• Work order: Repeat exactly the lines below that lie between the line with "-- ==== Sys2Proof/Syntax.lean" and the line with "value : Nat", counting both of those lines as part of the answer.

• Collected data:
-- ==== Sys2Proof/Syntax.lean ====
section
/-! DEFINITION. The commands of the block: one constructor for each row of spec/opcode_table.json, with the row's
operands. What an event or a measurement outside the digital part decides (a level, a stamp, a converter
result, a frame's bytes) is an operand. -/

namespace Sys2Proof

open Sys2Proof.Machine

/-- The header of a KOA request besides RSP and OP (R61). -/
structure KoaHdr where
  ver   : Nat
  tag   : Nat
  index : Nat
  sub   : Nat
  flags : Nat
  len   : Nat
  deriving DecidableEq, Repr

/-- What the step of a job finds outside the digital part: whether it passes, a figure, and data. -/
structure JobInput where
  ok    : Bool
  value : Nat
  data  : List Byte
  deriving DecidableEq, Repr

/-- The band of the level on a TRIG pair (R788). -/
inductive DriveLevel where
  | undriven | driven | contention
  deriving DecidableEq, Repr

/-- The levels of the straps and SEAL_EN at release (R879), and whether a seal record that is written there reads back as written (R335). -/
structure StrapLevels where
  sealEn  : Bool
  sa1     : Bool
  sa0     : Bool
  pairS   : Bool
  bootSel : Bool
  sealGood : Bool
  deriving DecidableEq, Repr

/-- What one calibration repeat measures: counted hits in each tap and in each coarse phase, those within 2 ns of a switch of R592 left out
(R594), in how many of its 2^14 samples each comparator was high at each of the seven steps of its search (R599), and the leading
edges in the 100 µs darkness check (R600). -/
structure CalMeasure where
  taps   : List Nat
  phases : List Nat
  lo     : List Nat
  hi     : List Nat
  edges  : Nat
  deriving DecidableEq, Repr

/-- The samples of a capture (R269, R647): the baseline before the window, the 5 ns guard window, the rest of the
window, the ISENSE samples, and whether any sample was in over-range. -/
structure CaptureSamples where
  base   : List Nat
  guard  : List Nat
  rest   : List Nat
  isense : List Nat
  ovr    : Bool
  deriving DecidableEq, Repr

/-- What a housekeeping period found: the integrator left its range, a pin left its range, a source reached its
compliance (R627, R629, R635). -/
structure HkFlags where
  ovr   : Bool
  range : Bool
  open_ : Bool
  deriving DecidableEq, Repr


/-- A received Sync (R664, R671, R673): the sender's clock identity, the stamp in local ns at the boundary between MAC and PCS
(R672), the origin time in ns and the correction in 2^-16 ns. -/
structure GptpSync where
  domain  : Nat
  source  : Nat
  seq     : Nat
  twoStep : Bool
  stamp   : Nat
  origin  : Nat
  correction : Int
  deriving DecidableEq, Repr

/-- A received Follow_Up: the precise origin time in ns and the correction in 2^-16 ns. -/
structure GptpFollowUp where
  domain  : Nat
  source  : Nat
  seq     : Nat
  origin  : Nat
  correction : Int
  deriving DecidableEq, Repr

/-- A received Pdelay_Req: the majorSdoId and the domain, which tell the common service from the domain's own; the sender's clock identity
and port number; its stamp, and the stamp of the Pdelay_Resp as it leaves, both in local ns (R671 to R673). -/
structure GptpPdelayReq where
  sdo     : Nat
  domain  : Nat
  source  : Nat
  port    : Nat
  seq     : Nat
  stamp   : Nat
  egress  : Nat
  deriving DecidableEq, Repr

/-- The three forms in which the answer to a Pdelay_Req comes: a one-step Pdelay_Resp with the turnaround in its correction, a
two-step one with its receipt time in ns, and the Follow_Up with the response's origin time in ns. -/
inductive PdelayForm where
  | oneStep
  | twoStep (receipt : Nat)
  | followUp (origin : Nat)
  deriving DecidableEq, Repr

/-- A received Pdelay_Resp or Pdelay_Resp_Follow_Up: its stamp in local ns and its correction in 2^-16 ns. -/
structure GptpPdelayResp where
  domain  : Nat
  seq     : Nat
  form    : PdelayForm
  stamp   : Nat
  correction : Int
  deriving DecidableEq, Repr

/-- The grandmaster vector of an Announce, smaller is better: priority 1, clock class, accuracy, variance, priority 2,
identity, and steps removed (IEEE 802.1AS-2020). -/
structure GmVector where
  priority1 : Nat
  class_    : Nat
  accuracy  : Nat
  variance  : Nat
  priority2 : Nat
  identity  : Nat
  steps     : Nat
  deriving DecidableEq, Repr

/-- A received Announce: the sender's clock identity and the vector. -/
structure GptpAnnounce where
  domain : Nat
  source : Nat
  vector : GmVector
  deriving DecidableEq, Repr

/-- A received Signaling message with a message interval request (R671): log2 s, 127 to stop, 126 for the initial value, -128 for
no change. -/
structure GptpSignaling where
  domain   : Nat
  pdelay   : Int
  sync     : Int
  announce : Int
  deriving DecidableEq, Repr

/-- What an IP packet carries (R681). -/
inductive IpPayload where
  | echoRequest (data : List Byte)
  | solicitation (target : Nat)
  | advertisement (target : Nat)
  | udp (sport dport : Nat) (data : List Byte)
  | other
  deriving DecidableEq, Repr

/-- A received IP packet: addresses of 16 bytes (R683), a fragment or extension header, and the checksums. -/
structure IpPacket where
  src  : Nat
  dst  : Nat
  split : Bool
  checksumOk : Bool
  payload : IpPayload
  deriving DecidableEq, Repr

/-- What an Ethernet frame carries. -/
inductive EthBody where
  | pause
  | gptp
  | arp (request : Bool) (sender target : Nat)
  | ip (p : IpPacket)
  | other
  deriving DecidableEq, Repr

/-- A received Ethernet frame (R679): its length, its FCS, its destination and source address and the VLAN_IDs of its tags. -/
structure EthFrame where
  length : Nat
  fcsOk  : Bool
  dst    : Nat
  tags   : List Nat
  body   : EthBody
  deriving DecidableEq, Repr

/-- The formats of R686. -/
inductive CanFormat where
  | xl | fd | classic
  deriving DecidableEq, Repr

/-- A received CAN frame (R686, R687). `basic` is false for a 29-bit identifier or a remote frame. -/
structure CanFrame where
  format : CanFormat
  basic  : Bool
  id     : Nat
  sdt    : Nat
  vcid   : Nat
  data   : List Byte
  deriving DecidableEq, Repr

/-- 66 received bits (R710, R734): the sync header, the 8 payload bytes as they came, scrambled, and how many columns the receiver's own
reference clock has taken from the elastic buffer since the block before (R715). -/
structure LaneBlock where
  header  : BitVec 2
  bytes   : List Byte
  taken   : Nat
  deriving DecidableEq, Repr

---

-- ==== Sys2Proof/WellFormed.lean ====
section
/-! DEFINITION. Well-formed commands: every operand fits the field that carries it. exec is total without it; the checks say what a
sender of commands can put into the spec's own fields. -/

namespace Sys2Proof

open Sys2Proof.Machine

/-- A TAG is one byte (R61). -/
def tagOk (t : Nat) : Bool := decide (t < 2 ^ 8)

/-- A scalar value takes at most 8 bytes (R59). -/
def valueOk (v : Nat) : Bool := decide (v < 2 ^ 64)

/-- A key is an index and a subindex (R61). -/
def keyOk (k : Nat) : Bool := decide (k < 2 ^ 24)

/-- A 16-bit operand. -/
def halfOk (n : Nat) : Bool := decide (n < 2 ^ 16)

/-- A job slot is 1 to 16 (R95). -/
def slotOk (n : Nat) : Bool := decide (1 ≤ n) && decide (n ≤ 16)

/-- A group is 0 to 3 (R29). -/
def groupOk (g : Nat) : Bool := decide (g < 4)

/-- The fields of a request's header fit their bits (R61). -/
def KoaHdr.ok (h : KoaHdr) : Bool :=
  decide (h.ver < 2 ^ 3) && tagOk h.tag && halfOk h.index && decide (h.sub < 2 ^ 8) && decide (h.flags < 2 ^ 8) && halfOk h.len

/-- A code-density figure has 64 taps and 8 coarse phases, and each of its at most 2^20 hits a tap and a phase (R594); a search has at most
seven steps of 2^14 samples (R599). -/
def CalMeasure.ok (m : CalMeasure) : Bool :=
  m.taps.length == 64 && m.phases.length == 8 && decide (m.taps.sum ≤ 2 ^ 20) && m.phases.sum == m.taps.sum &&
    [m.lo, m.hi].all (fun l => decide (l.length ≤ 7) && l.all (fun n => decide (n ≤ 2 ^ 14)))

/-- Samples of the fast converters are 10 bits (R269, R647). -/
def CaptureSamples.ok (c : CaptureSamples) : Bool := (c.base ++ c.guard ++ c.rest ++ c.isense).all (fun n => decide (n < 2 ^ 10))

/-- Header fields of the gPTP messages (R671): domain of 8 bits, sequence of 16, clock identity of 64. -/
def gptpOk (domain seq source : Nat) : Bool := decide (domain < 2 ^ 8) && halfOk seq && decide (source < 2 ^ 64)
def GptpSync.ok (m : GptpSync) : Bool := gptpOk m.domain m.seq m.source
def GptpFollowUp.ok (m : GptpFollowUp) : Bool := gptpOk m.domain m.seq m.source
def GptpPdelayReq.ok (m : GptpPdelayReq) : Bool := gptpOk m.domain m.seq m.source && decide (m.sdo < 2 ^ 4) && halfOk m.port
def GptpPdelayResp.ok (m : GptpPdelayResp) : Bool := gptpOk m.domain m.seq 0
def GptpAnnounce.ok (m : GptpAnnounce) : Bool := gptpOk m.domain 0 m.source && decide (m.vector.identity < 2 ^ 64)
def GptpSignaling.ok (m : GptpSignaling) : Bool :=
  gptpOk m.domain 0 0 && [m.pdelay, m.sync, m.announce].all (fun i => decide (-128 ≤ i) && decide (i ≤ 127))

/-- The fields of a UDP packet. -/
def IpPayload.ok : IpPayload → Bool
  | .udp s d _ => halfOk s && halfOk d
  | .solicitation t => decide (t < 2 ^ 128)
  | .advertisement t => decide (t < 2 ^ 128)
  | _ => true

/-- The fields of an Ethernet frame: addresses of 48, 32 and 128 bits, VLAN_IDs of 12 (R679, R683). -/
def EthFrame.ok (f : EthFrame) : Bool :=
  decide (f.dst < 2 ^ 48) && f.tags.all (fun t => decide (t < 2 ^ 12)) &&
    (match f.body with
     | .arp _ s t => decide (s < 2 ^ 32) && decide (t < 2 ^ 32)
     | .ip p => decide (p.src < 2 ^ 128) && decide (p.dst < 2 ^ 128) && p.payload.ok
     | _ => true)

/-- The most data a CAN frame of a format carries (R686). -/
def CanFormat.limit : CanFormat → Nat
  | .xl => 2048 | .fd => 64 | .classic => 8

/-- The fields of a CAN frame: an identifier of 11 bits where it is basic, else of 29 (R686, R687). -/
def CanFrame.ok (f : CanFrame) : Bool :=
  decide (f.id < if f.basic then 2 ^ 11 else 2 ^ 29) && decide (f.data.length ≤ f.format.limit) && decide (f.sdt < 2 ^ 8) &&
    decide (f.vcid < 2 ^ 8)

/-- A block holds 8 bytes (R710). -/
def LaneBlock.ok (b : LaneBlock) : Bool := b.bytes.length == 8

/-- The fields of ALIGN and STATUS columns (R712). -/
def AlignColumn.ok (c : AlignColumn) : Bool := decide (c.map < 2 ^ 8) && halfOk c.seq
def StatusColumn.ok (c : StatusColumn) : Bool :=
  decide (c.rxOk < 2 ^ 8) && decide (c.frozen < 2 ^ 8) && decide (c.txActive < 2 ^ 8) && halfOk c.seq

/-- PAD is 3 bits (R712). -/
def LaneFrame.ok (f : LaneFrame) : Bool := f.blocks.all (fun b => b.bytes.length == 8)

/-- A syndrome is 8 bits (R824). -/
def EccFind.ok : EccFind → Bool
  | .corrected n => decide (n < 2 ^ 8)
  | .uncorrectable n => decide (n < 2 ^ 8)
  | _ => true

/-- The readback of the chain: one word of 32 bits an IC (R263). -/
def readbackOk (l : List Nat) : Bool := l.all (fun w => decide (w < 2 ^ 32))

* * *

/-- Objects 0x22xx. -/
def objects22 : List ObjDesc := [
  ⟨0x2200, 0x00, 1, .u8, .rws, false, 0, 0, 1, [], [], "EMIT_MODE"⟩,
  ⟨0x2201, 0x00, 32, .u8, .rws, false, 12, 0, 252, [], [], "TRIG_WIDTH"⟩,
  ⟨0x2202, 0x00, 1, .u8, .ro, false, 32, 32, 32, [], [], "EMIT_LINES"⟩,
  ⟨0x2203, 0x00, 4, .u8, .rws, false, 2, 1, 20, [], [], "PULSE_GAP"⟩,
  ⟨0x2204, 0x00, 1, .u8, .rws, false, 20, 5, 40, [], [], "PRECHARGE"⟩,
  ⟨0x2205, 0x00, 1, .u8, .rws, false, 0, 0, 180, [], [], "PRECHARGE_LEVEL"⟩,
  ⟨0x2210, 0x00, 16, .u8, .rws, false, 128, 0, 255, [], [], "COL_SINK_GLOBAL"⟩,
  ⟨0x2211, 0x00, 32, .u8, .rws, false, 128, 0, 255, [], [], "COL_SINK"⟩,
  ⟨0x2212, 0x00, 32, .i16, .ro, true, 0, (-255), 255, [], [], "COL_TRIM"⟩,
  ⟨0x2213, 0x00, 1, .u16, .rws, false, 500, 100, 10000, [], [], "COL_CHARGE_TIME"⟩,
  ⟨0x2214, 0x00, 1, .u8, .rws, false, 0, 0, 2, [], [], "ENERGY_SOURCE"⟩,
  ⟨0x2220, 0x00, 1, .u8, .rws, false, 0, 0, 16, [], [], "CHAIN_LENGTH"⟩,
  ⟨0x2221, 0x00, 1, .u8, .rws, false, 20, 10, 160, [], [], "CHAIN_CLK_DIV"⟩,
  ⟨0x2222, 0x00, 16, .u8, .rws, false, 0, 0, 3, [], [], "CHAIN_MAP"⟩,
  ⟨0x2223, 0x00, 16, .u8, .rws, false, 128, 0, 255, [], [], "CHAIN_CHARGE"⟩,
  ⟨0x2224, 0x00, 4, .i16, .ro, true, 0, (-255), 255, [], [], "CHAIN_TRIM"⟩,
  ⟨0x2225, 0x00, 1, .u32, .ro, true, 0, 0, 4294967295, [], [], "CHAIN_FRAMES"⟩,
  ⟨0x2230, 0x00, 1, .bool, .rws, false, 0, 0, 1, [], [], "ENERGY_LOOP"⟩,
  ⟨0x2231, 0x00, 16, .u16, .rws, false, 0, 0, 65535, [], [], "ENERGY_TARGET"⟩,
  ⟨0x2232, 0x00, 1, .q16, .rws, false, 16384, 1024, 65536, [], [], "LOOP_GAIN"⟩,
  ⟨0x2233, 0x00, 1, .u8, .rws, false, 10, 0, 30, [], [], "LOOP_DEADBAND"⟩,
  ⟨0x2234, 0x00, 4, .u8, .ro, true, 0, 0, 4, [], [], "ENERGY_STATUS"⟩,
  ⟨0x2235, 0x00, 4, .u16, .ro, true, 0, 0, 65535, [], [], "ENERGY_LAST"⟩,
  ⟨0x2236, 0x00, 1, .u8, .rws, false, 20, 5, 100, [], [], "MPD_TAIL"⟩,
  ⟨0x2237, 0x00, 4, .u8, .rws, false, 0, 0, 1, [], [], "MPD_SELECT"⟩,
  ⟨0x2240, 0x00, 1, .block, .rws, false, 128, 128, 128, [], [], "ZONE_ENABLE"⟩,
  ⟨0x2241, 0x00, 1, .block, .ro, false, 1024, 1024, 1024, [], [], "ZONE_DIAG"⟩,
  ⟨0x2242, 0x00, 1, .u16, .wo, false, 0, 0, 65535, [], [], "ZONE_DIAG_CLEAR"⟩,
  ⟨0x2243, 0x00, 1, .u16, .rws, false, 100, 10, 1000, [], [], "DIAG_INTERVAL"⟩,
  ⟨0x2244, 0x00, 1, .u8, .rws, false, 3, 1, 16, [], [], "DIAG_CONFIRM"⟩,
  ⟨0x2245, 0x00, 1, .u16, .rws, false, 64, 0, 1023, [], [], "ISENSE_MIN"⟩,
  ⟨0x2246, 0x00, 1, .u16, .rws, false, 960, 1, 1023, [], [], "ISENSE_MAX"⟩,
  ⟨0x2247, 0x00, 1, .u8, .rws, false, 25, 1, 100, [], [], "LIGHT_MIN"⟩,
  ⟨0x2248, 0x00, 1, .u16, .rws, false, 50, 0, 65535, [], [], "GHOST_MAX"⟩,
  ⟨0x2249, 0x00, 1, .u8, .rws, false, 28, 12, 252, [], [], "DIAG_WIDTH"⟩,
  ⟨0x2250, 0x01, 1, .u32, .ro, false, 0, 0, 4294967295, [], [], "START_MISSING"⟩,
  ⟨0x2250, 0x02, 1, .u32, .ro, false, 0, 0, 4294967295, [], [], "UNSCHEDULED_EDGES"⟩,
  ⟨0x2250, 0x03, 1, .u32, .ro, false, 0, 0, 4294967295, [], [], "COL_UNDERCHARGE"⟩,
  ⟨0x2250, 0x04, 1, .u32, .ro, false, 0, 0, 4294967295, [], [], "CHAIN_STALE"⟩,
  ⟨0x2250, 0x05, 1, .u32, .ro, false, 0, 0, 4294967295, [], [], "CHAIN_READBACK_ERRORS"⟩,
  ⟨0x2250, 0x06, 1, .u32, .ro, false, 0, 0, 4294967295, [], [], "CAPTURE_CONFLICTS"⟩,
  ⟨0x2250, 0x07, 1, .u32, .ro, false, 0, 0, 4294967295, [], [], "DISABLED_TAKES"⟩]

• Answer to this problem:
-- ==== Sys2Proof/Syntax.lean ====
section
/-! DEFINITION. The commands of the block: one constructor for each row of spec/opcode_table.json, with the row's
operands. What an event or a measurement outside the digital part decides (a level, a stamp, a converter
result, a frame's bytes) is an operand. -/

namespace Sys2Proof

open Sys2Proof.Machine

/-- The header of a KOA request besides RSP and OP (R61). -/
structure KoaHdr where
  ver   : Nat
  tag   : Nat
  index : Nat
  sub   : Nat
  flags : Nat
  len   : Nat
  deriving DecidableEq, Repr

/-- What the step of a job finds outside the digital part: whether it passes, a figure, and data. -/
structure JobInput where
  ok    : Bool
  value : Nat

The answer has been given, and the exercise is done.